Today I spoke to someone else about it. He is a very unlikely person for this type of insight into my life but very much approachable and I’m happy that he was there and offered to be here for me if I need him to. In no way am I diminishing my dear old friend, but it kind of makes a difference speaking to someone about what’s going on in person. In different words but similar lenses and voices, they told me the same thing. It seems as if I’m going through a change. This change is one that is bound to happen to a person my situation-away from family and the usual friends, a new job and career path, a new state, a greater sense of self realization due to living on my own (again), etc. But there is something I am not letting go of… allusions of past, present, and future. These allusions have instilled a fear in me creating guilt and resentment of myself.
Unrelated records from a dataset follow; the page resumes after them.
-- ==== Sys2Proof/Word.lean ====
section
/-! DEFINITION. The word types of the part's port and records (spec/00_scope.md, Conventions). -/

namespace Sys2Proof

/-- A byte of DRAM. -/
abbrev Byte := BitVec 8

/-- One transfer of the memory port: a 16-bit word (R158). -/
abbrev Word := BitVec 16

/-- A 32-bit field: two consecutive words, low word first (R158). -/
abbrev DWord := BitVec 32

end Sys2Proof
end

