/-- How a lane is to end (R110). -/
inductive Ending where
  | none
  | done
  | brokenByRails
  | brokenBySegment (segment : Fin 4)
  | railsDown (cause : RailCause)
  | segmentFault (segment : Fin 4)
  deriving DecidableEq, Repr

/-- One lane record (R110). -/
structure Lane where
  state : LaneState
  slot : Fin 64
  seen : Byte
  mode : Mode
  bank : BankId
  rect : Rect
  /-- the frame index f -/
  index : Nat
  /-- the length L -/
  length : Nat
  startFrame : Option DWord
  withdrawLate : Bool
  flags : Flags
  score : Nat
  claimed : Nat
  completed : Nat
  ending : Ending
  /-- the driven tiles that the close has not carried into the ledger yet: tile column, tile row, and the count q that a break
  keeps until its break-mark, 0 for DONE (R120, R124) -/
  toClose : List (Nat × Nat × Nat)
  deriving DecidableEq, Repr

/-- The frame engine (R114, R115). -/
structure FrameEngine where
  /-- the frame timer runs -/
  timer : Bool
  number : DWord
  /-- the rows of the frame in progress that the stream has handed to the links (R119) -/
  row : Nat
  /-- the codes of the next row that the stream has worked out, from the left (R119) -/
  codes : List DriveCode
  deriving DecidableEq, Repr

/-! ## Segment links -/

/-- What the frame in progress is for a link (R133, R140). -/
inductive FrameKind where
  /-- neither: nothing is sent, or the frame has been abandoned -/
  | none
  | checked
  | training
  deriving DecidableEq, Repr

/-- One segment link (R132). -/
structure Link where
  state : LinkState
  windowPosition : Nat
  windowCount : Nat
  lastWindow : Nat
  total : DWord
  consecutive : Nat
  attemptFrames : Nat
  failedAttempts : Nat
  /-- the expected echo, computed over the bytes of the frame as they are sent (R134) -/
  expected : Word
  frame : FrameKind
  /-- the frame in progress has been judged (R135) -/
  judged : Bool
  /-- the bytes of the frame in progress that the link has been given to send, in sending order (R133, R140) -/
  sent : List Byte
  deriving DecidableEq, Repr

/-! ## Rail supervisor -/

/-- R156. -/
inductive WakeState where
  | idle
  | measuring
  | spent
  deriving DecidableEq, Repr

/-- The rail supervisor (R144). -/
structure Rails where
  state : RailState
  /-- enables asserted: the first `step` of gate low, source negative, gate high, source positive, common electrode -/
  step : Nat
  stepTimer : Bool
  riseTimer : Bool
  blankingTimer : Bool
  idleTimer : Timer
  lanesBusy : Bool
  training : Bool
  demandHeld : Bool
  cause : RailCause
  wake : WakeState
  deriving DecidableEq, Repr

/-! ## Activity tally -/

/-- A tally configuration word's fields (10.7, Board header). -/
structure TallyConfig where
  enable : Bool
  invert : Bool
  edge : Bool
  freeze : Bool
  select : Nat
  threshold : Nat
  deriving DecidableEq, Repr

/-- One tally counter (R169). -/
structure TallyCounter where
  value : DWord
  config : TallyConfig
  previous : Bool
  deriving DecidableEq, Repr

/-- The activity tally (R169). -/
structure Tally where
  counters : Vector TallyCounter 4
  stamp : DWord
  deriving DecidableEq, Repr

/-! ## The whole part -/

/-- The part, its DRAM, the lines from outside, and the commands that wait to reach it. -/
structure State where
  /-- the MODEL's own: the commands waiting to reach the part, first in, first out -/
  pending : List Instr
  dram : Memory
  pins : Pins
  port : Port
  notice : Notice
  start : StartStage
  /-- the setup copy from the moment validation succeeds until the next reset (R165, R159) -/
  setup : Option Setup
  banks : BankUnit
  monitor : Monitor
  board : Board
  admission : Admission
  lanes : Vector Lane 32
  /-- the lanes in CLOSING whose close has not handed its outcome yet, in the order in which they entered CLOSING (R120) -/
  closing : List (Fin 32)
  frame : FrameEngine
  links : Vector Link 4
  rails : Rails
  tally : Tally
  /-- the MODEL's own: how many resets the part has had, by which the free value of the next one's moment is taken -/
  resets : Nat
  deriving DecidableEq, Repr

/-! ## Reset values -/

/-- After any reset: R161, R162, R160. -/
def Port.reset : Port :=
  { partState := .unconfigured, result := .none, setupError := .none, capture := none, readData := 0 }

/-- After any reset every cause and the mask are 0 (R168, R173, R174). -/
def Notice.reset : Notice :=
  { startDone := false, railFault := false, segmentFault := false, libraryError := false, temperature := false,
    blockedWrite := false, halted := false, mask := 0, ack := 0, kept := 0 }

/-- An EMPTY bank (R43). -/
def Bank.reset : Bank := { state := .empty, band := none, entries := #[], refs := 0 }

/-- The library error NONE (R43, R73). -/
def LibraryError.reset : LibraryError :=
  { code := .none, band := 0, bank := .a, mode := 0, fromLevel := 0, toLevel := 0, frame := 0 }

/-- After any reset (R43). -/
def BankUnit.reset : BankUnit :=
  { a := Bank.reset, b := Bank.reset, active := none, request := none, libraryError := LibraryError.reset, bounds := [] }

/-- After any reset (R45). -/
def Monitor.reset : Monitor :=
  { lastGood := none, lastResult := none, stale := .stopped, overrideFlag := false, overrideValue := 0, status := .none,
    inUse := none, band := none, pollTimer := false, halfLifeTimer := false, ticks := 0, reading := false, held := none,
    bus := [] }

/-- A slot on chip with no posting (R74). -/
def Slot.reset : Slot := { seen := 0, status := .idle, intake := none }

/-- After any reset (R62, R74). -/
def Board.reset : Board :=
  { cursor := 0, scanDue := false, scan := none, slots := Vector.replicate 64 Slot.reset, queue := [], written := 0,
    completion := 0 }

/-- After any reset (R75). -/
def Admission.reset : Admission :=
  { list := [], passActive := false, passDue := false, exam := none, fetch := none, flushDue := false }

/-- A FREE lane; its other fields have no meaning (R110, R113). -/
def Lane.reset : Lane :=
  { state := .free, slot := 0, seen := 0, mode := .clean, bank := .a, rect := ⟨0, 0, 0, 0⟩, index := 0, length := 0,
    startFrame := none, withdrawLate := false, flags := Flags.none, score := 0, claimed := 0, completed := 0,
    ending := .none, toClose := [] }

/-- After any reset (R114, R115). -/
def FrameEngine.reset : FrameEngine := { timer := false, number := 0, row := 0, codes := [] }

/-- A DOWN link (R132). -/
def Link.reset : Link :=
  { state := .down, windowPosition := 0, windowCount := 0, lastWindow := 0, total := 0, consecutive := 0,
    attemptFrames := 0, failedAttempts := 0, expected := 0, frame := .none, judged := false, sent := [] }

/-- After any reset (R144, R156). -/
def Rails.reset : Rails :=
  { state := .off, step := 0, stepTimer := false, riseTimer := false, blankingTimer := false, idleTimer := .stopped,
    lanesBusy := false, training := false, demandHeld := false, cause := .none, wake := .idle }

/-- A counter copy with enable clear (R169). -/
def TallyCounter.reset : TallyCounter :=
  { value := 0, config := ⟨false, false, false, false, 0, 0⟩, previous := false }

/-- After any reset (R169). -/
def Tally.reset : Tally := { counters := Vector.replicate 4 TallyCounter.reset, stamp := 0 }

/-- The part right after reset (R168), with no command waiting, no byte of DRAM listed and every input line at rest. -/
def State.reset : State :=
  { pending := [], dram := [], pins := ⟨false, false, false, false⟩, port := Port.reset, notice := Notice.reset,
    start := .idle, setup := none, banks := BankUnit.reset, monitor := Monitor.reset, board := Board.reset,
    admission := Admission.reset, lanes := Vector.replicate 32 Lane.reset, closing := [], frame := FrameEngine.reset,
    links := Vector.replicate 4 Link.reset, rails := Rails.reset, tally := Tally.reset, resets := 0 }

end Sys2Proof.Machine
end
Yea, I guess that can be it. In one my favorite episodes from That’s Deep Bro, Christina Pazsitzky talks about letting go. That episode has been resonating for a while and it deserves another listen. And then here he is, my unlikely confidant, talking about letting go of these allusions and accepting the metamorphosis that is happening to me. And here she is, my guardian angel in the flesh (well, over the phone) telling me it’s OK to feel alright with myself for not wanting to talk to my family. I guess the guilt I feel is because they haven’t done anything wrong for me to want to feel like I need distance from them (which to be fair, sometimes there doesn’t need to be a reason other than this how I feel). I have to remind myself that my feelings are valid and no one should feel entitled enough to denigrate them.
Now, for the feelings about the BF. It’s so painful to write these thoughts out, but it helps. I had a dream last night and I love dreams. I’m a believer in the sense that they are subconscious thoughts and feelings making themselves known in order for us to deal with them. Anyway, I had a dream in which I decided to stop waiting for him. As he angrily accepted me walking away from him he decided to leave himself- I mean, that is what I was implying right, for him to be gone? As he rode off in his bike with his hiking backpack on and a blue-green mullet I wanted to chase him. But like in most dreams I couldn’t move. As much as I wanted to I couldn’t run after him so I thought that maybe running backwards would help (go ahead, laugh). Then I woke up! In my Five Years From Now post I speak briefly about where I see myself with him. It goes much deeper than that, but I don’t want to get into it. So what does it mean?
I’m afraid that I am becoming more and more OK with the distance between us. I am also angry with him for … for … things I cannot bring myself to write out. It hurts me to think he’s not meant for me, or worse that I am not meant for him. I don’t usually have set timelines in my life, but I want to do something about this distance and I am expecting to hear the worst come this next month. There goes the allusion of the future- of what I want it to be and what I fear it can be and what it will be. The present? Well, I’d like for it to be better between us, but like I said in another post “as the worst saying in the world goes… it is what it is.” The past? Well, the past has shaped notions of what the future can be and mean.
I suppose I am maturing and I just haven’t come to grips with my new self. This maturity process that I am going through means that I have become a new person willing and able to lead a different life than what I originally thought. So what’s my life line? How do I manage to put aside all these emotions and continue to be a capable person? The brain is tricky that way. I suppose this is how compartmentalization works. It’s work. My job is what I feel I have control over right now and I’d like to keep it that way because if I lose that control I fear it will be the end of it. There is stupid Fear again. But it’s the honest truth. I’m going to write “I know” in my next sentence even though I really don’t. I know that if I let go of going to work in order to deal with all of this I will go down that spiral I was in six/seven years ago. I don’t want to, but I also don’t know how to deal with this metamorphosis if this what it is because it feels like depression.